/-- Registers of the group gates and shapers (Table 16-16). -/
def mapGate : List RegDef := [
  -- GATE_CLASS_MAP, Table 5-4
  ⟨0x10020000, [(128, 0x100000)], [⟨8, 3, .static, true, fun _ => 3⟩,
     ⟨4, 3, .static, true, fun _ => 4⟩,
     ⟨0, 3, .static, true, fun _ => 6⟩]⟩,
  -- GATE_CTRL, Table 5-5
  ⟨0x10020008, [(128, 0x100000)], [⟨32, 8, .commit, true, fun _ => 8⟩,
     ⟨16, 6, .commit, true, fun _ => 0⟩,
     ⟨0, 1, .commit, true, fun _ => 0⟩]⟩,
  -- GATE_CYCLE, Table 5-6
  ⟨0x10020010, [(128, 0x100000)], [⟨0, 32, .commit, true, fun _ => 0⟩]⟩,
  -- GATE_BASE, Table 5-6
  ⟨0x10020018, [(128, 0x100000)], [⟨0, 64, .commit, true, fun _ => 0⟩]⟩,
  -- GATE_STATUS, Table 5-7
  ⟨0x10020020, [(128, 0x100000)], [⟨32, 8, .status, false, fun _ => 255⟩,
     ⟨16, 6, .status, false, fun _ => 0⟩,
     ⟨1, 1, .status, false, fun _ => 0⟩,
     ⟨0, 1, .clear, false, fun _ => 0⟩]⟩,
  -- GATE_CNT, Table 5-8
  ⟨0x10020028, [(128, 0x100000)], [⟨32, 32, .status, false, fun _ => 0⟩,
     ⟨16, 16, .status, false, fun _ => 0⟩,
     ⟨0, 16, .status, false, fun _ => 0⟩]⟩,
  -- GATE_LIST, Table 5-9
  ⟨0x10020100, [(128, 0x100000), (32, 0x8)], [⟨56, 8, .commit, true, fun _ => 0⟩,
     ⟨32, 24, .commit, true, fun _ => 0⟩,
     ⟨24, 8, .commit, true, fun _ => 0⟩,
     ⟨0, 24, .commit, true, fun _ => 0⟩]⟩,
  -- SHP_CFG, Table 5-10
  ⟨0x10020400, [(128, 0x100000), (5, 0x40), (8, 0x8)], [⟨32, 12, .commit, true, fun _ => 129⟩,
     ⟨16, 1, .commit, true, fun _ => 0⟩,
     ⟨0, 16, .commit, true, fun _ => 0⟩]⟩,
  -- SHP_CREDIT, Table 5-10
  ⟨0x10020600, [(128, 0x100000), (5, 0x40), (8, 0x8)], [⟨33, 1, .status, false, fun _ => 0⟩,
     ⟨32, 1, .status, false, fun _ => 0⟩,
     ⟨0, 32, .status, false, fun _ => 0⟩]⟩,
  -- SHP_OBS_CTRL, Table 5-11
  ⟨0x10020800, [(128, 0x100000)], [⟨48, 16, .commit, true, fun _ => 0⟩,
     ⟨32, 16, .commit, true, fun _ => 0⟩,
     ⟨1, 1, .commit, true, fun _ => 0⟩,
     ⟨0, 1, .pulse, false, fun _ => 0⟩]⟩,
  -- SHP_OBS_QSEL, Table 5-11
  ⟨0x10020808, [(128, 0x100000)], [⟨0, 8, .commit, true, fun _ => 0⟩,
     ⟨8, 8, .commit, true, fun _ => 0⟩,
     ⟨16, 8, .commit, true, fun _ => 0⟩,
     ⟨24, 8, .commit, true, fun _ => 0⟩]⟩,
  -- SHP_OBS_DLY, Table 5-12
  ⟨0x10020900, [(128, 0x100000), (4, 0x80), (8, 0x8)], [⟨32, 32, .status, false, fun _ => 0⟩,
     ⟨0, 32, .status, false, fun _ => 0⟩]⟩,
  -- SHP_OBS_DEP, Table 5-12
  ⟨0x10020940, [(128, 0x100000), (4, 0x80), (4, 0x8)], [⟨32, 32, .status, false, fun _ => 0⟩,
     ⟨0, 32, .status, false, fun _ => 0⟩]⟩,
  -- SHP_OBS_SUM, Table 5-12
  ⟨0x10020960, [(128, 0x100000), (4, 0x80)], [⟨32, 32, .status, false, fun _ => 0⟩,
     ⟨0, 32, .status, false, fun _ => 0⟩]⟩,
  -- SHP_OBS_MAX, Table 5-12
  ⟨0x10020968, [(128, 0x100000), (4, 0x80)], [⟨32, 32, .status, false, fun _ => 0⟩,
     ⟨0, 16, .status, false, fun _ => 0⟩]⟩]

/-- Registers of the group home (Table 16-16). -/
def mapHome : List RegDef := [
  -- HOME_STATUS, Table 6-9
  ⟨0x10040000, [(128, 0x100000)], [⟨32, 8, .status, true, fun _ => 1⟩,
     ⟨16, 5, .status, false, fun ix => 16 * (ix.getD 0 0 / 16 % 2) + ix.getD 0 0 % 16⟩,
     ⟨14, 2, .status, false, fun ix => dieQuarter (ix.getD 0 0 / 16)⟩,
     ⟨10, 2, .status, true, fun _ => 0⟩,
     ⟨8, 2, .status, true, fun _ => 0⟩,
     ⟨0, 2, .status, false, fun _ => 0⟩]⟩,
  -- HOME_CFG, Table 6-10
  ⟨0x10040008, [(128, 0x100000)], [⟨24, 8, .commit, true, fun _ => 100⟩,
     ⟨16, 1, .commit, true, fun _ => 0⟩,
     ⟨0, 9, .commit, true, fun _ => 256⟩]⟩,
  -- HOME_MAP, Table 6-11
  ⟨0x10040100, [(128, 0x100000), (16, 0x8)], [⟨0, 7, .status, true, fun ix => 8 * ix.getD 1 0 + 0⟩,
     ⟨8, 7, .status, true, fun ix => 8 * ix.getD 1 0 + 1⟩,
     ⟨16, 7, .status, true, fun ix => 8 * ix.getD 1 0 + 2⟩,
     ⟨24, 7, .status, true, fun ix => 8 * ix.getD 1 0 + 3⟩,
     ⟨32, 7, .status, true, fun ix => 8 * ix.getD 1 0 + 4⟩,
     ⟨40, 7, .status, true, fun ix => 8 * ix.getD 1 0 + 5⟩,
     ⟨48, 7, .status, true, fun ix => 8 * ix.getD 1 0 + 6⟩,
     ⟨56, 7, .status, true, fun ix => 8 * ix.getD 1 0 + 7⟩]⟩,
  -- HOME_SLOT, Table 6-12
  ⟨0x10040180, [(128, 0x100000), (12, 0x8)], [⟨7, 1, .static, true, fun _ => 0⟩,
     ⟨15, 1, .static, true, fun _ => 0⟩,
     ⟨23, 1, .static, true, fun _ => 0⟩,
     ⟨31, 1, .static, true, fun _ => 0⟩,
     ⟨39, 1, .static, true, fun _ => 0⟩,
     ⟨47, 1, .static, true, fun _ => 0⟩,
     ⟨55, 1, .static, true, fun _ => 0⟩,
     ⟨63, 1, .static, true, fun _ => 0⟩,
     ⟨0, 7, .static, true, fun _ => 0⟩,
     ⟨8, 7, .static, true, fun _ => 0⟩,
     ⟨16, 7, .static, true, fun _ => 0⟩,
     ⟨24, 7, .static, true, fun _ => 0⟩,
     ⟨32, 7, .static, true, fun _ => 0⟩,
     ⟨40, 7, .static, true, fun _ => 0⟩,
     ⟨48, 7, .static, true, fun _ => 0⟩,
     ⟨56, 7, .static, true, fun _ => 0⟩]⟩,
  -- HOME_TT, Table 6-13
  ⟨0x10040200, [(128, 0x100000)], [⟨49, 11, .status, false, fun _ => 0⟩,
     ⟨38, 11, .status, false, fun _ => 0⟩,
     ⟨31, 7, .status, false, fun _ => 0⟩,
     ⟨25, 6, .status, false, fun _ => 0⟩,
     ⟨16, 9, .status, false, fun _ => 0⟩,
     ⟨0, 1, .pulse, false, fun _ => 0⟩]⟩,
  -- HOME_INTAKE, Table 6-14
  ⟨0x10040208, [(128, 0x100000)], [⟨32, 18, .status, false, fun _ => 0⟩,
     ⟨14, 18, .status, false, fun _ => 0⟩,
     ⟨0, 9, .status, false, fun _ => 0⟩]⟩,
  -- HOME_REQS, Table 6-15
  ⟨0x10040300, [(128, 0x100000)], [⟨0, 64, .status, false, fun _ => 0⟩]⟩,
  -- HOME_HITS, Table 6-15
  ⟨0x10040308, [(128, 0x100000)], [⟨0, 64, .status, false, fun _ => 0⟩]⟩,
  -- HOME_MISSES, Table 6-15
  ⟨0x10040310, [(128, 0x100000)], [⟨0, 64, .status, false, fun _ => 0⟩]⟩,
  -- HOME_BISNPS, Table 6-15
  ⟨0x10040318, [(128, 0x100000)], [⟨0, 64, .status, false, fun _ => 0⟩]⟩,
  -- HOME_SNP_EXTRA, Table 6-15
  ⟨0x10040320, [(128, 0x100000)], [⟨0, 64, .status, false, fun _ => 0⟩]⟩,
  -- HOME_EVICTS, Table 6-15
  ⟨0x10040328, [(128, 0x100000)], [⟨0, 64, .status, false, fun _ => 0⟩]⟩,
  -- HOME_LATE, Table 6-15
  ⟨0x10040330, [(128, 0x100000)], [⟨0, 64, .status, false, fun _ => 0⟩]⟩,
  -- HOME_PROTO, Table 6-15
  ⟨0x10040338, [(128, 0x100000)], [⟨0, 64, .status, false, fun _ => 0⟩]⟩,
  -- HOME_LOST, Table 6-15
  ⟨0x10040340, [(128, 0x100000)], [⟨0, 64, .status, false, fun _ => 0⟩]⟩,
  -- HOME_PIN_WAIT, Table 6-15
  ⟨0x10040348, [(128, 0x100000)], [⟨0, 64, .status, false, fun _ => 0⟩]⟩,
  -- HOME_REISSUE_ADOPT, Table 6-15
  ⟨0x10040350, [(128, 0x100000)], [⟨0, 64, .status, false, fun _ => 0⟩]⟩,
  -- DIR_CACHE_ERR, Table 6-16
  ⟨0x10040400, [(128, 0x100000)], [⟨32, 32, .status, false, fun _ => 0⟩,
     ⟨0, 32, .status, false, fun _ => 0⟩]⟩,
  -- DIR_SEL, Table 6-16
  ⟨0x10040410, [(128, 0x100000)], [⟨46, 1, .pulse, false, fun _ => 0⟩,
     ⟨0, 46, .live, false, fun _ => 0⟩]⟩,
  -- DIR_VIEW0, Table 6-17
  ⟨0x10040418, [(128, 0x100000)], [⟨0, 64, .status, false, fun _ => 0⟩]⟩,
  -- DIR_VIEW1, Table 6-17
  ⟨0x10040420, [(128, 0x100000)], [⟨0, 64, .status, false, fun _ => 0⟩]⟩,
  -- DIR_VIEW2, Table 6-17
  ⟨0x10040428, [(128, 0x100000)], [⟨63, 1, .status, false, fun _ => 0⟩,
     ⟨62, 1, .status, false, fun _ => 0⟩,
     ⟨61, 1, .status, false, fun _ => 0⟩,
     ⟨60, 1, .status, false, fun _ => 0⟩,
     ⟨50, 10, .status, false, fun _ => 0⟩,
     ⟨46, 4, .status, false, fun _ => 0⟩,
     ⟨26, 20, .status, false, fun _ => 0⟩,
     ⟨0, 7, .status, false, fun _ => 0⟩]⟩,
  -- HOME_PROXY_STATUS, Table 7-10
  ⟨0x10040500, [(128, 0x100000)], [⟨39, 9, .status, false, fun _ => 0⟩,
     ⟨26, 13, .status, false, fun _ => 0⟩,
     ⟨13, 13, .status, false, fun _ => 0⟩,
     ⟨0, 1, .pulse, false, fun _ => 0⟩]⟩,
  -- HOME_PROXY_CFG, Table 7-11
  ⟨0x10040508, [(128, 0x100000)], [⟨0, 16, .commit, true, fun _ => 100⟩]⟩,
  -- HOME_PARK, Table 7-12
  ⟨0x10040510, [(128, 0x100000)], [⟨26, 6, .status, false, fun _ => 0⟩,
     ⟨21, 5, .status, false, fun _ => 0⟩,
     ⟨16, 5, .status, false, fun _ => 0⟩,
     ⟨0, 10, .status, false, fun _ => 0⟩]⟩,
  -- HOME_TAKE, Table 7-13
  ⟨0x10040518, [(128, 0x100000)], [⟨48, 16, .status, false, fun _ => 0⟩,
     ⟨40, 8, .status, false, fun _ => 0⟩,
     ⟨32, 7, .status, false, fun _ => 0⟩,
     ⟨30, 2, .status, false, fun _ => 0⟩,
     ⟨0, 18, .status, false, fun _ => 0⟩]⟩,
  -- HOME_TWIN, Table 7-14
  ⟨0x10040580, [(128, 0x100000), (12, 0x8)], [⟨7, 1, .static, true, fun _ => 0⟩,
     ⟨15, 1, .static, true, fun _ => 0⟩,
     ⟨23, 1, .static, true, fun _ => 0⟩,
     ⟨31, 1, .static, true, fun _ => 0⟩,
     ⟨39, 1, .static, true, fun _ => 0⟩,
     ⟨47, 1, .static, true, fun _ => 0⟩,
     ⟨55, 1, .static, true, fun _ => 0⟩,
     ⟨63, 1, .static, true, fun _ => 0⟩,
     ⟨0, 7, .static, true, fun _ => 0⟩,
     ⟨8, 7, .static, true, fun _ => 0⟩,
     ⟨16, 7, .static, true, fun _ => 0⟩,
     ⟨24, 7, .static, true, fun _ => 0⟩,
     ⟨32, 7, .static, true, fun _ => 0⟩,
     ⟨40, 7, .static, true, fun _ => 0⟩,
     ⟨48, 7, .static, true, fun _ => 0⟩,
     ⟨56, 7, .static, true, fun _ => 0⟩]⟩,
  -- HOME_FWDS, Table 7-15
  ⟨0x10040600, [(128, 0x100000)], [⟨0, 64, .status, false, fun _ => 0⟩]⟩,
  -- HOME_PROXY_LOCAL, Table 7-15
  ⟨0x10040608, [(128, 0x100000)], [⟨0, 64, .status, false, fun _ => 0⟩]⟩,
  -- HOME_PROXY_FWD, Table 7-15
  ⟨0x10040610, [(128, 0x100000)], [⟨0, 64, .status, false, fun _ => 0⟩]⟩,
  -- HOME_PROXY_NOENT, Table 7-15
  ⟨0x10040618, [(128, 0x100000)], [⟨0, 64, .status, false, fun _ => 0⟩]⟩,
  -- HOME_PROXY_DROPS, Table 7-15
  ⟨0x10040620, [(128, 0x100000)], [⟨0, 64, .status, false, fun _ => 0⟩]⟩,
  -- HOME_INSTALL_SKIP, Table 7-15
  ⟨0x10040628, [(128, 0x100000)], [⟨0, 64, .status, false, fun _ => 0⟩]⟩,
  -- HOME_PARKS, Table 7-15
  ⟨0x10040630, [(128, 0x100000)], [⟨0, 64, .status, false, fun _ => 0⟩]⟩,
  -- HOME_BIRSP_HOLD, Table 7-15
  ⟨0x10040638, [(128, 0x100000)], [⟨0, 64, .status, false, fun _ => 0⟩]⟩]

/-- Registers of the group HBM directory side (Table 16-16). -/
def mapHbmd : List RegDef := [
  -- DIR_STACK_STATUS, Table 6-18
  ⟨0x1040400, [(8, 0x100000)], [⟨8, 2, .status, false, fun ix => dieQuarter (ix.getD 0 0)⟩,
     ⟨6, 2, .status, false, fun ix => dieQuarter ((ix.getD 0 0 + 4) % 8)⟩,
     ⟨3, 3, .status, false, fun _ => 0⟩,
     ⟨0, 3, .status, false, fun _ => 0⟩]⟩,
  -- DIR_STACK_ERR, Table 6-19
  ⟨0x1040408, [(8, 0x100000)], [⟨48, 16, .status, false, fun _ => 0⟩,
     ⟨32, 16, .status, false, fun _ => 0⟩,
     ⟨0, 32, .status, false, fun _ => 0⟩]⟩,
  -- DIR_STACK_LAT, Table 6-19
  ⟨0x1040410, [(8, 0x100000)], [⟨32, 32, .status, false, fun _ => 0⟩,
     ⟨0, 32, .status, false, fun _ => 0⟩]⟩,
  -- DIR_REBUILD_CTRL, Table 7-16
  ⟨0x1040418, [(8, 0x100000)], [⟨0, 8, .commit, true, fun _ => 16⟩]⟩,
  -- DIR_REBUILD_STATUS, Table 7-16
  ⟨0x1040420, [(8, 0x100000)], [⟨63, 1, .status, false, fun _ => 0⟩,
     ⟨61, 2, .status, false, fun _ => 0⟩,
     ⟨60, 1, .status, false, fun _ => 0⟩,
     ⟨58, 2, .status, false, fun _ => 0⟩,
     ⟨32, 26, .status, false, fun _ => 0⟩,
     ⟨0, 32, .status, false, fun _ => 0⟩]⟩]

/-- Registers of the group INST window (Table 16-16). -/
def mapInst : List RegDef := [
  -- INST_INFO, Table 8-12
  ⟨0x20000000, [(4096, 0x1000)], [⟨53, 1, .status, false, fun _ => 0⟩,
     ⟨52, 1, .status, false, fun _ => 0⟩,
     ⟨40, 12, .status, false, fun _ => 0⟩,
     ⟨32, 8, .status, false, fun _ => 0⟩,
     ⟨28, 4, .status, false, fun _ => 0⟩,
     ⟨18, 7, .status, false, fun _ => 0⟩,
     ⟨12, 6, .status, false, fun _ => 0⟩,
     ⟨0, 12, .status, false, fun ix => ix.getD 0 0⟩]⟩,
  -- INST_CAP, Table 8-13
  ⟨0x20000008, [(4096, 0x1000)], [⟨32, 16, .status, false, fun _ => 0⟩,
     ⟨16, 16, .status, false, fun _ => 0⟩,
     ⟨0, 16, .status, false, fun _ => 0⟩]⟩,
  -- INST_EVENT, Table 8-13
  ⟨0x20000018, [(4096, 0x1000)], [⟨48, 8, .status, false, fun _ => 0⟩,
     ⟨0, 48, .status, false, fun _ => 0⟩]⟩,
  -- INST_COPY_SRC, Table 8-14
  ⟨0x20000100, [(4096, 0x1000)], [⟨0, 64, .live, false, fun _ => 0⟩]⟩,
  -- INST_COPY_DST, Table 8-14
  ⟨0x20000108, [(4096, 0x1000)], [⟨0, 64, .live, false, fun _ => 0⟩]⟩,
  -- INST_COPY_CTRL, Table 8-14
  ⟨0x20000110, [(4096, 0x1000)], [⟨16, 14, .live, false, fun _ => 0⟩,
     ⟨2, 1, .clear, false, fun _ => 0⟩,
     ⟨1, 1, .status, false, fun _ => 0⟩,
     ⟨0, 1, .pulse, false, fun _ => 0⟩]⟩,
  -- INST_COPY_STATUS, Table 8-14
  ⟨0x20000118, [(4096, 0x1000)], [⟨0, 4, .status, false, fun _ => 0⟩,
     ⟨4, 4, .status, false, fun _ => 0⟩,
     ⟨8, 4, .status, false, fun _ => 0⟩,
     ⟨12, 4, .status, false, fun _ => 0⟩,
     ⟨16, 4, .status, false, fun _ => 0⟩,
     ⟨20, 4, .status, false, fun _ => 0⟩,
     ⟨24, 4, .status, false, fun _ => 0⟩,
     ⟨28, 4, .status, false, fun _ => 0⟩,
     ⟨32, 4, .status, false, fun _ => 0⟩,
     ⟨36, 4, .status, false, fun _ => 0⟩,
     ⟨40, 4, .status, false, fun _ => 0⟩,
     ⟨44, 4, .status, false, fun _ => 0⟩,
     ⟨48, 4, .status, false, fun _ => 0⟩,
     ⟨52, 4, .status, false, fun _ => 0⟩,
     ⟨56, 4, .status, false, fun _ => 0⟩,
     ⟨60, 4, .status, false, fun _ => 0⟩]⟩,
  -- INST_BIND, Table 8-15
  ⟨0x20000800, [(4096, 0x1000)], [⟨29, 7, .live, false, fun _ => 0⟩,
     ⟨23, 6, .live, false, fun _ => 0⟩,
     ⟨18, 2, .live, false, fun _ => 0⟩,
     ⟨16, 2, .live, false, fun _ => 0⟩,
     ⟨2, 1, .clear, false, fun _ => 0⟩,
     ⟨1, 1, .status, false, fun _ => 0⟩,
     ⟨0, 1, .pulse, false, fun _ => 0⟩]⟩,
  -- INST_SHARE0, Table 8-16
  ⟨0x20000808, [(4096, 0x1000)], [⟨32, 11, .commit, true, fun _ => 0⟩,
     ⟨16, 10, .commit, true, fun _ => 0⟩,
     ⟨0, 10, .commit, true, fun _ => 0⟩]⟩,
  -- INST_SHARE1, Table 8-16
  ⟨0x20000810, [(4096, 0x1000)], [⟨32, 12, .commit, true, fun _ => 0⟩,
     ⟨0, 12, .commit, true, fun _ => 0⟩]⟩,
  -- INST_USE, Table 8-16
  ⟨0x20000818, [(4096, 0x1000)], [⟨32, 11, .status, false, fun _ => 0⟩,
     ⟨16, 10, .status, false, fun _ => 0⟩,
     ⟨0, 1, .status, false, fun _ => 0⟩]⟩,
  -- INST_MIG, Table 8-17
  ⟨0x20000820, [(4096, 0x1000)], [⟨43, 5, .live, false, fun _ => 0⟩,
     ⟨36, 7, .live, false, fun _ => 0⟩,
     ⟨30, 6, .live, false, fun _ => 0⟩,
     ⟨16, 2, .live, false, fun _ => 0⟩,
     ⟨12, 3, .live, false, fun _ => 0⟩,
     ⟨2, 1, .clear, false, fun _ => 0⟩,
     ⟨1, 1, .status, false, fun _ => 0⟩,
     ⟨0, 1, .pulse, false, fun _ => 0⟩]⟩,
  -- INST_MIG_STATUS, Table 8-17
  ⟨0x20000828, [(4096, 0x1000)], [⟨48, 16, .status, false, fun _ => 0⟩,
     ⟨32, 16, .status, false, fun _ => 0⟩,
     ⟨24, 8, .status, false, fun _ => 0⟩,
     ⟨20, 4, .status, false, fun _ => 0⟩,
     ⟨16, 4, .status, false, fun _ => 0⟩]⟩,
  -- INST_CTR_CTL, Table 17-8
  ⟨0x20000040, [(4096, 0x1000)], [⟨1, 2, .status, true, fun _ => 0⟩,
     ⟨0, 1, .pulse, false, fun _ => 0⟩]⟩,
  -- INST_CTR_TIME, Table 17-8
  ⟨0x20000048, [(4096, 0x1000)], [⟨0, 64, .status, false, fun _ => 0⟩]⟩,
  -- INST_CTR_READS, Table 17-8
  ⟨0x20000050, [(4096, 0x1000)], [⟨0, 64, .status, false, fun _ => 0⟩]⟩,
  -- INST_CTR_WRITES, Table 17-8
  ⟨0x20000058, [(4096, 0x1000)], [⟨0, 64, .status, false, fun _ => 0⟩]⟩,
  -- INST_CTR_RD_LAT, Table 17-8
  ⟨0x20000060, [(4096, 0x1000)], [⟨0, 64, .status, false, fun _ => 0⟩]⟩,
  -- INST_CTR_HOLD_NS, Table 17-8
  ⟨0x20000068, [(4096, 0x1000)], [⟨0, 64, .status, false, fun _ => 0⟩]⟩,
  -- INST_CTR_THROTTLE_NS, Table 17-8
  ⟨0x20000070, [(4096, 0x1000)], [⟨0, 64, .status, false, fun _ => 0⟩]⟩]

*****

* **What is needed**:
Give back the records above exactly, limited to the lines between the one holding "-- INST_MIG, Table 8-17" and the one holding "[⟨1, 2, .status, true, fun", inclusive.

* **Output of the task**:
  -- INST_MIG, Table 8-17
  ⟨0x20000820, [(4096, 0x1000)], [⟨43, 5, .live, false, fun _ => 0⟩,
     ⟨36, 7, .live, false, fun _ => 0⟩,
     ⟨30, 6, .live, false, fun _ => 0⟩,
     ⟨16, 2, .live, false, fun _ => 0⟩,
     ⟨12, 3, .live, false, fun _ => 0⟩,
     ⟨2, 1, .clear, false, fun _ => 0⟩,
     ⟨1, 1, .status, false, fun _ => 0⟩,
     ⟨0, 1, .pulse, false, fun _ => 0⟩]⟩,
  -- INST_MIG_STATUS, Table 8-17
  ⟨0x20000828, [(4096, 0x1000)], [⟨48, 16, .status, false, fun _ => 0⟩,
     ⟨32, 16, .status, false, fun _ => 0⟩,
     ⟨24, 8, .status, false, fun _ => 0⟩,
     ⟨20, 4, .status, false, fun _ => 0⟩,
     ⟨16, 4, .status, false, fun _ => 0⟩]⟩,
  -- INST_CTR_CTL, Table 17-8
  ⟨0x20000040, [(4096, 0x1000)], [⟨1, 2, .status, true, fun _ => 0⟩,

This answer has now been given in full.